25 de fevereiro de 2026
Politica

Ministra segura terço e imagem de santa no STF durante julgamento de mandantes da morte da irmã

A ministra da Igualdade Racial, Anielle Franco, segura um terço e uma imagem de Nossa Senhora Aparecida durante o julgamento no Supremo Tribunal Federal (STF) contra os réus acusados de encomendar o assassinato da vereadora carioca Marielle Franco, executada em 2018. Além da irmã Anielle, acompanham a sessão na Primeira Turma da Corte o pai (Antônio), a mãe (Marinete), a filha (Luyara) e a viúva (Mônica Benicio, vereadora carioca) de Marielle.

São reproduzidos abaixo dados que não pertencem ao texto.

/-- The presence line of a station (R169): active, a DOWN link becomes TRAINING; inactive, the link becomes DOWN from whatever
state, each with its LINK_STATE notice. A link that was neither LOCKED nor TESTING has no more to tell; one that was LOCKED
leaves LOCKED with all that follows (R170); on one that was TESTING the test is aborted, its traffic cleared, and a request that
waits for the station has its reply (R182), the result of an OUTBOUND test NO_RESPONSE and any other kept as it is
(notes/assumptions/20).
LOCK in TRAINING (R169, R170, R171): the link is LOCKED, its settle of 100 ms runs, a LINK_STATE notice is queued, and the block
that depends on the link is told (the notice before what the block queues is the model's choice, notes/assumptions/45): the
merge arbiter, which makes another attempt of a transfer the loss has struck, or else tests the grant (R146), or the motion
controller, which in RUN and HOLD mode asks an OFFLINE carousel without a query for its position (R102). Beside what they do of
themselves nothing lasting changes. In another state LOCK is ignored.
The end of the settle sends the first command that waits; that it takes the timebase to its own time is the model's choice
(notes/assumptions/3). -/
def Obligations.PresenceAndLockChangeTheLink : Prop :=
  (∀ (s : State) (st : Nat), st < 5 → st < s.links.length →
     ((s.link st).state = .down → exec (.presenceActive st) s = .next (State.close
       ((s.onLink st fun l => { l with present := true, state := .training, settle := none }).notify
         (.linkState st .down .training .presence)))) ∧
     ((s.link st).state ≠ .down → exec (.presenceActive st) s = .next (State.close
       (s.onLink st fun l => { l with present := true }))) ∧
     ((s.link st).state = .down → exec (.presenceInactive st) s = .next (State.close
       (s.onLink st fun l => { l with present := false }))) ∧
     ((s.link st).state = .training → exec (.presenceInactive st) s = .next (State.close
       ((s.onLink st fun l => { l with present := false, state := .down, settle := none }).notify
         (.linkState st .training .down .presence)))) ∧
     ((s.link st).state = .locked → exec (.presenceInactive st) s = .next (State.close
       ((s.onLink st fun l => { l with present := false }).leaveLocked st .down .presence .linkLost))) ∧
     ((s.link st).state = .testing → exec (.presenceInactive st) s = .next (State.close (State.replyTestStop st
       (State.endExchange (.testStart st) .linkDown .none
         ((s.onLink st fun l => { l with
           present := false, state := .down, settle := none, queue := [], outstanding := none,
           test := l.test.map fun t => { t with
             running := false, failUntil := none, wordExpiry := none, aborted := true,
             result := if t.dir = .outbound then .noResponse else t.result } }).notify
           (.linkState st .testing .down .presence)))))) ∧
     ∃ u : State, exec (.presenceInactive st) s = .next u ∧ (u.link st).present = false ∧ (u.link st).state = .down) ∧
  (∀ (s : State) (st : Nat), st < 5 → st < s.links.length →
     ((s.link st).state = .training →
       let s1 := (s.onLink st fun l => { l with state := .locked, settle := some (s.now + ms 100) }).notify
         (.linkState st .training .locked .lock)
       exec (.lock st) s = .next (State.close (if st = 4 then s1.mergeLinkRegained else s1.learnPosition st))) ∧
     ((s.link st).state = .training → ∃ u : State, exec (.lock st) s = .next u.transmit ∧
       ({ u.lasting with merge := s.merge } : State) =
         (s.onLink st fun l => { l with state := .locked, settle := some (s.now + ms 100) }).lasting ∧
       (st ≠ 4 → u.merge = s.merge)) ∧
     ((s.link st).state ≠ .training → exec (.lock st) s = .next s.close) ∧
     (∀ e, (s.link st).settle = some e → exec (.linkSettleExpiry st) s = .next ((s.reachTime e).onLink st fun l =>
       Link.sendHead (s.reachTime e).now { l with settle := none }))) ∧
  (∀ (s : State) (k : Nat) (c : Carousel), s.carousel? k = some c →
     (s.mode ≠ .config → c.state = .offline → c.query = none → s.locked k = true →
       s.learnPosition k = (s.setCarousel k { c with query := some (if c.known then .return else .start) }).onLink k
         (Link.handOver s.now (.position true))) ∧
     (s.mode = .config ∨ c.state ≠ .offline ∨ c.query ≠ none ∨ s.locked k = false → s.learnPosition k = s)) ∧
  (∀ s : State, (∀ t, s.merge.transfer = some t → t.linkLost = true → s.mergeLinkRegained = s.expireAttempt .link t) ∧
     ((∀ t, s.merge.transfer = some t → t.linkLost = false) → s.mergeLinkRegained = s.testGrant))

/-- The reply timer (R172): after the first and the second send the command goes out again with the same number and a new timer;
after the third the link leaves LOCKED as TRAINING with cause NO_REPLY, a bridged access that was outstanding ending as TIMEOUT
and one that waits behind another command as LINK_LOST (the latter the model's choice, notes/assumptions/42);
a TEST_START or TEST_STOP unanswered ends the test instead, an OUTBOUND one with result NO_RESPONSE, the request that waits for
the station having its reply (R179, R182). That an unanswered test keeps its STARTING mark, and an INBOUND one its result, is the
model's choice (notes/assumptions/20), and so is that the expiry takes the timebase to its own time (notes/assumptions/3).
An ACK with the number of a MOVE, HALT or DIVERT outstanding takes it off and sends the next command; one with another number
changes no record.
A loss of LOCKED by the presence line or by a command unanswered after its third send (R169, R170, R172): the link is DOWN
or TRAINING with its LINK_STATE notice, the settle and the reply timer are stopped, the send queue is empty, a bridged access in
flight is over, and the block that depends on the link is told. That LINK_STATE is queued first, then the traffic cleared and the
bridged access ended, with its BRIDGE_RESULT, and the block told last, is deduced (notes/assumptions/16). Of what lasts beside
the link, only a reply or a notice of the bridge and the merge's own reaction change. Told so, the motion controller ends a
move in FAULT with reason LINK, takes an IDLE, PRESENTING or HELD carousel to OFFLINE with that resume state and interrupts its
measurements, by rising window number (the order: notes/assumptions/36), and abandons the query of an OFFLINE or FAULT one
(R101, R160); and the merge arbiter cancels the deadline of its transfer (R146). -/
def Obligations.CommandsAreSentThriceAndALossClearsTheLink : Prop :=
  (∀ (s : State) (st : Nat) (o : Outstanding), st < s.links.length → (s.link st).outstanding = some o →
     (o.sends < 3 → exec (.replyTimerExpiry st) s = .next (State.close ((s.reachTime o.expiry).onLink st fun l =>
       { l with outstanding := some { o with sends := o.sends + 1, expiry := (s.reachTime o.expiry).now + ms 20 } }))) ∧
     (3 ≤ o.sends → (∀ d, o.command ≠ .testStart d) → o.command ≠ .testStop →
       exec (.replyTimerExpiry st) s = .next ((s.reachTime o.expiry).leaveLocked st .training .noReply
         (match o.command with
           | .access _ _ _ => .timeout
           | _ => .linkLost)).close) ∧
     (let ended := fun (unanswered : Bool) =>
        ((s.reachTime o.expiry).onLink st fun l => { l with
          state := .training, settle := none, queue := [], outstanding := none,
          test := l.test.map fun t => { t with
            running := false, failUntil := none, wordExpiry := none, unanswered := t.unanswered || unanswered,
            result := if t.dir = .outbound then .noResponse else t.result } }).notify
          (.linkState st (s.link st).state .training .testEnd)
      (∀ d, 3 ≤ o.sends → o.command = .testStart d → exec (.replyTimerExpiry st) s = .next (State.close
        ((ended true).endExchange (.testStart st) .linkDown .none))) ∧
      (3 ≤ o.sends → o.command = .testStop → exec (.replyTimerExpiry st) s = .next (State.close
        ((ended false).replyTestStop st)))) ∧
     ((∃ p d v, o.command = .move p d v) ∨ o.command = .halt ∨ (∃ t w n, o.command = .divert t w n) →
       exec (.ack st o.number) s = .next (State.close (s.onLink st fun l => Link.sendHead s.now { l with outstanding := none }))) ∧
     (∀ n, n ≠ o.number → exec (.ack st n) s = .next s.close)) ∧
  (∀ (s : State) (st : Nat) (new : LinkState) (cause : LinkCause) (result : AccessResult), st < s.links.length →
     let u := s.leaveLocked st new cause result
     (u.link st).state = new ∧ (u.link st).settle = none ∧ (u.link st).queue = [] ∧ (u.link st).outstanding = none ∧
     (u.link st).access = none ∧ (u.link st).test = (s.link st).test ∧
     ({ u.lasting with merge := s.merge, line := s.lasting.line } : State) =
       (s.onLink st fun l => { l with state := new, settle := none, access := none }).lasting ∧
     let lost := ((s.onLink st fun l => { l with state := new, settle := none, queue := [], outstanding := none }).notify
       (.linkState st (s.link st).state new cause)).endAccess st result
     u = if st = 4 then lost.mergeLinkLost else lost.carouselLinkLost st) ∧
  (∀ (s : State) (k : Nat) (c : Carousel), s.carousel? k = some c →
     (c.state = .moving ∨ c.state = .stopping ∨ c.state = .suspended → s.carouselLinkLost k =
       (s.setCarousel k { c with state := .fault, move := none, restart := none }).notify
         (.moveFault k .link c.p (c.move.map fun m => m.carrier) (c.move.map fun m => m.plan.targetP))) ∧
     (c.state = .idle ∨ c.state = .presenting ∨ c.state = .held → s.carouselLinkLost k =
       (s.windowsOf k).foldl (fun s w => s.interrupt k w) (s.setCarousel k { c with
         state := .offline,
         resume := some (if c.state = .idle then .idle else if c.state = .presenting then .presenting else .held) })) ∧
     (c.state = .offline ∨ c.state = .fault → s.carouselLinkLost k = s.abandonQuery k)) ∧
  (∀ s : State, (∀ t, s.merge.transfer = some t → s.merge.state = .running → s.mergeLinkLost =
       { s with merge := { s.merge with transfer := some { t with deadline := none, linkLost := true } } }) ∧
     (s.merge.transfer = none ∨ s.merge.state ≠ .running → s.mergeLinkLost = s))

Durante a sessão, a mãe de Anielle, Marinete, passou mal e deixou o auditório aos prantos. Nesse momento, o relator do processo, ministro Alexandre de Moraes, citava a delação de Ronnie Lessa, assassino confesso, em que foi feita a descrição do planejamento do atentado.

A mãe da vereadora foi atendida por bombeiros do STF, acompanhada de Anielle e a filha de Marielle, Luyara. O grupo ficou cerca de 40 minutos fora da sessão.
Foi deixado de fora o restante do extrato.